Task to complete | Figure out the number of lines in the data that hold the string "List". Reply with that figure only.

Stored items

-- ==== Sys2Proof/Laws/Keeps6.lean ====
section
/-! SUPPORT. What every operation of the model keeps, continued: the operations of Twn, RegView, Rfx, Tsu, HostWrite, Port. -/

namespace Sys2Proof.Machine

variable {P : State → Prop}

/-! Twn -/

theorem armedDue_keeps (K : Keeps P) {e : Nat} {before : List SplitIn} {s : State} (hs : P s) :
    P (armedDue e before s) := by
  unfold armedDue
  split
  · assumption
  · extract_lets -merge +onlyGivenNames x1
    try clear_value x1
    extract_lets -merge +onlyGivenNames x2
    have hx2 : P x2 := by
      exact K.upd ‹_›
    clear_value x2
    split
    · refine raise_keeps K (each_keeps K (fun _ _ _ => ?_) ?_)
      · exact levelRec_keeps K ‹_›
      · assumption
    · refine raise_keeps K (takeSnapshot_keeps K ?_)
      assumption
    · assumption

theorem shadowEqual_keeps (K : Keeps P) {t : Twin} {s : State} (hs : P s) :
    P (shadowEqual t s) := by
  unfold shadowEqual
  refine ite_keeps P (fun _ => ?_) (fun _ => ?_)
  · refine rewriteReport_keeps K (setTwin_keeps K ?_)
    exact K.upd ‹_›
  · exact K.upd ‹_›

theorem mitrePass_keeps (K : Keeps P) {x : MitreItem} {edges : List (Nat × Bool)} {s : State} (hs : P s) :
    P (mitrePass x edges s) := by
  unfold mitrePass
  split
  · exact presence_keeps K ‹_›
  · refine passWord_keeps K (presence_keeps K ?_)
    assumption

theorem settleRoutes_keeps (K : Keeps P) {s : State} (hs : P s) :
    P (settleRoutes s) := by
  unfold settleRoutes
  refine ite_keeps P (fun _ => ?_) (fun _ => ?_)
  · assumption
  · extract_lets -merge +onlyGivenNames x1
    try clear_value x1
    extract_lets -merge +onlyGivenNames x2
    have hx2 : P x2 := by
      refine each_keeps K (fun _ _ _ => ?_) ?_
      · refine ite_keeps P (fun _ => ?_) (fun _ => ?_)
        · exact mitrePass_keeps K ‹_›
        · assumption
      · exact K.upd ‹_›
    clear_value x2
    extract_lets -merge +onlyGivenNames x3
    have hx3 : P x3 := by
      refine each_keeps K (fun _ _ _ => ?_) ?_
      · refine each_keeps K (fun _ _ _ => ?_) ?_
        · exact queueRx_keeps K ‹_›
        · exact setHostCopies_keeps K ‹_›
      · assumption
    clear_value x3
    extract_lets -merge +onlyGivenNames x4
    have hx4 : P x4 := by
      refine each_keeps K (fun _ _ _ => ?_) ?_
      · refine each_keeps K (fun _ _ _ => ?_) ?_
        · exact queueRadio_keeps K ‹_›
        · exact setRadio_keeps K ‹_›
      · assumption
    clear_value x4
    exact mergeSwitch_keeps K ‹_›

theorem declare_keeps (K : Keeps P) {t : Twin} {cause : Nat} {s : State} (hs : P s) :
    P (declare t cause s) := by
  unfold declare
  refine ite_keeps P (fun _ => ?_) (fun _ => ?_)
  · assumption
  · extract_lets -merge +onlyGivenNames x1
    have hx1 : P x1 := by
      refine settleRoutes_keeps K (declareFailed_keeps K ?_)
      assumption
    clear_value x1
    refine ite_keeps P (fun _ => ?_) (fun _ => ?_)
    · exact trialFail_keeps K ‹_›
    · assumption

theorem takeDigest_keeps (K : Keeps P) {t : Twin} {step : BitVec 64} {digest : BitVec 64} {s : State} (hs : P s) :
    P (takeDigest t step digest s) := by
  unfold takeDigest
  refine ite_keeps P (fun _ => ?_) (fun _ => ?_)
  · assumption
  · refine ite_keeps P (fun _ => ?_) (fun _ => ?_)
    · exact K.upd ‹_›
    · split
      · exact K.upd ‹_›
      · extract_lets -merge +onlyGivenNames x1
        try clear_value x1
        extract_lets -merge +onlyGivenNames x2
        have hx2 : P x2 := by
          exact K.upd ‹_›
        clear_value x2
        split
        · refine ite_keeps P (fun _ => ?_) (fun _ => ?_)
          · exact shadowEqual_keeps K ‹_›
          · exact declare_keeps K ‹_›
        · refine ite_keeps P (fun _ => ?_) (fun _ => ?_)
          · assumption
          · refine settleRoutes_keeps K (stepMismatch_keeps K ?_)
            assumption

theorem setCopies_keeps (K : Keeps P) {w : MitreWait} {q : List (Copy MitreItem)} {s : State} (hs : P s) :
    P (setCopies w q s) := by
  unfold setCopies
  exact K.upd ‹_›

theorem mitreDisagrees_keeps (K : Keeps P) {s : State} (hs : P s) :
    P (mitreDisagrees s) := by
  unfold mitreDisagrees
  refine raise_keeps K (bump_keeps K ?_)
  exact K.upd ‹_›

theorem mitreCopy_keeps (K : Keeps P) {t : Twin} {x : MitreCopy} {edges : List (Nat × Bool)} {s : State} (hs : P s) :
    P (mitreCopy t x edges s) := by
  unfold mitreCopy
  extract_lets -merge +onlyGivenNames x1
  have hx1 : Snd P x1 := by
    exact copyFlipped_keeps K ‹_›
  clear_value x1
  extract_lets -merge +onlyGivenNames x2
  have hx2 : P x2 := by
    exact of_snd ‹_›
  clear_value x2
  extract_lets -merge +onlyGivenNames x3
  try clear_value x3
  extract_lets -merge +onlyGivenNames x4
  try clear_value x4
  extract_lets -merge +onlyGivenNames x5
  have hx5 : P x5 := by
    exact setCopies_keeps K ‹_›
  clear_value x5
  extract_lets -merge +onlyGivenNames x6
  have hx6 : P x6 := by
    unfold x6
    split
    · exact presence_keeps K ‹_›
    · refine each_keeps K (fun _ _ _ => ?_) ?_
      · exact mitrePass_keeps K ‹_›
      · exact mitrePass_keeps K ‹_›
  clear_value x6
  refine ite_keeps P (fun _ => ?_) (fun _ => ?_)
  · refine routeDiff_keeps K (ite_keeps P (fun _ => ?_) (fun _ => ?_))
    · exact mitreDisagrees_keeps K ‹_›
    · assumption
  · assumption

theorem arriveLate_keeps (K : Keeps P) {x : LateCopy} {s : State} (hs : P s) :
    P (arriveLate x s) := by
  unfold arriveLate
  split
  · exact takeDigest_keeps K ‹_›
  · refine ite_keeps P (fun _ => ?_) (fun _ => ?_)
    · exact mitreCopy_keeps K ‹_›
    · assumption
  · refine ite_keeps P (fun _ => ?_) (fun _ => ?_)
    · exact takeBlock_keeps K ‹_›
    · assumption
  · refine ite_keeps P (fun _ => ?_) (fun _ => ?_)
    · exact hostCopy_keeps K ‹_›
    · assumption
  · refine ite_keeps P (fun _ => ?_) (fun _ => ?_)
    · assumption
    · exact radioCopy_keeps K ‹_›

Completed exercise | 4